START Supplied records

/-- R315–R318: the registers, shift amount, CSR address and zimm of every instruction the decoder answers are their bits of the
word; zimm is zero-extended, and a register shift takes the low 5 bits of its register. The positions of the fields are the
spec's general knowledge (log entry 12; GK3, GK5, D21). -/
def Obligations.OperandFieldsComeFromTheirBits : Prop :=
  (∀ (fd : FenceDecode) (w : Word) (i : Instr) (rd rs1 rs2 sh z : BitVec 5) (f : BitVec 12) (fB : BitVec 13) (fU : BitVec 20)
      (fJ : BitVec 21), decode fd w = .instr i →
    (i ∈ [.add rd rs1 rs2, .sub rd rs1 rs2, .sll rd rs1 rs2, .slt rd rs1 rs2, .sltu rd rs1 rs2, .xor rd rs1 rs2,
        .srl rd rs1 rs2, .sra rd rs1 rs2, .or rd rs1 rs2, .and rd rs1 rs2] →
      rd = w.extractLsb' 7 5 ∧ rs1 = w.extractLsb' 15 5 ∧ rs2 = w.extractLsb' 20 5) ∧
    (i ∈ [.addi rd rs1 f, .slti rd rs1 f, .sltiu rd rs1 f, .xori rd rs1 f, .ori rd rs1 f, .andi rd rs1 f, .lb rd rs1 f,
        .lh rd rs1 f, .lw rd rs1 f, .lbu rd rs1 f, .lhu rd rs1 f, .jalr rd rs1 f] →
      rd = w.extractLsb' 7 5 ∧ rs1 = w.extractLsb' 15 5) ∧
    (i ∈ [.slli rd rs1 sh, .srli rd rs1 sh, .srai rd rs1 sh] →
      rd = w.extractLsb' 7 5 ∧ rs1 = w.extractLsb' 15 5 ∧ sh = w.extractLsb' 20 5) ∧
    (i ∈ [.sb rs1 rs2 f, .sh rs1 rs2 f, .sw rs1 rs2 f, .beq rs1 rs2 fB, .bne rs1 rs2 fB, .blt rs1 rs2 fB, .bge rs1 rs2 fB,
        .bltu rs1 rs2 fB, .bgeu rs1 rs2 fB] →
      rs1 = w.extractLsb' 15 5 ∧ rs2 = w.extractLsb' 20 5) ∧
    (i ∈ [.lui rd fU, .auipc rd fU, .jal rd fJ] → rd = w.extractLsb' 7 5) ∧
    (i ∈ [.csrrw rd rs1 f, .csrrs rd rs1 f, .csrrc rd rs1 f] →
      rd = w.extractLsb' 7 5 ∧ rs1 = w.extractLsb' 15 5 ∧ f = w.extractLsb' 20 12) ∧
    (i ∈ [.csrrwi rd z f, .csrrsi rd z f, .csrrci rd z f] →
      rd = w.extractLsb' 7 5 ∧ z = w.extractLsb' 15 5 ∧ f = w.extractLsb' 20 12) ∧
    (i ∈ [.fence rd rs1 f, .fenceI rd rs1 f] →
      rd = w.extractLsb' 7 5 ∧ rs1 = w.extractLsb' 15 5 ∧ f = w.extractLsb' 20 12)) ∧
  (∀ z : BitVec 5, (zimmWord z).toNat = z.toNat) ∧ ∀ v : Word, shiftAmount v = v.toNat % 32

/-- R812, R828: a SYSTEM word with funct3 = 100, and one with funct3 = 000 that is not exactly ECALL or EBREAK (so MRET, SRET
and WFI), is ILLEGAL under either FENCE_DECODE, and a Running block that fetches it traps (R840, R909). The SYSTEM opcode and the
words of ECALL and EBREAK are the spec's general knowledge (log entry 12; D21, GK1, GK4). -/
def Obligations.UndefinedSystemWordsTrap : Prop :=
  ∀ w : Word, w.extractLsb' 0 7 = 0b1110011#7 →
    (w.extractLsb' 12 3 = 0b100#3 ∨
      w.extractLsb' 12 3 = 0b000#3 ∧ w ≠ 0x00000073#32 ∧ w ≠ 0x00100073#32) →
    (∀ fd : FenceDecode, decode fd w = .illegal w) ∧
    ∀ s : State, s.runState = .running → s.pc.toNat % 4 = 0 → s.pc.toNat + 3 < s.capacity → s.memRead32 s.pc = w →
      ∃ t, step s = .next t ∧ t.runState = .trapped (.illegalInstruction s.pc w)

END Supplied records

Requirement:
Repeat the lines from the one containing "(w.extractLsb' 12 3 = 0b100#3 ∨" through the end of the listing, exactly and without any other lines; both ends are included.

Exercise response:
    (w.extractLsb' 12 3 = 0b100#3 ∨
      w.extractLsb' 12 3 = 0b000#3 ∧ w ≠ 0x00000073#32 ∧ w ≠ 0x00100073#32) →
    (∀ fd : FenceDecode, decode fd w = .illegal w) ∧
    ∀ s : State, s.runState = .running → s.pc.toNat % 4 = 0 → s.pc.toNat + 3 < s.capacity → s.memRead32 s.pc = w →
      ∃ t, step s = .next t ∧ t.runState = .trapped (.illegalInstruction s.pc w)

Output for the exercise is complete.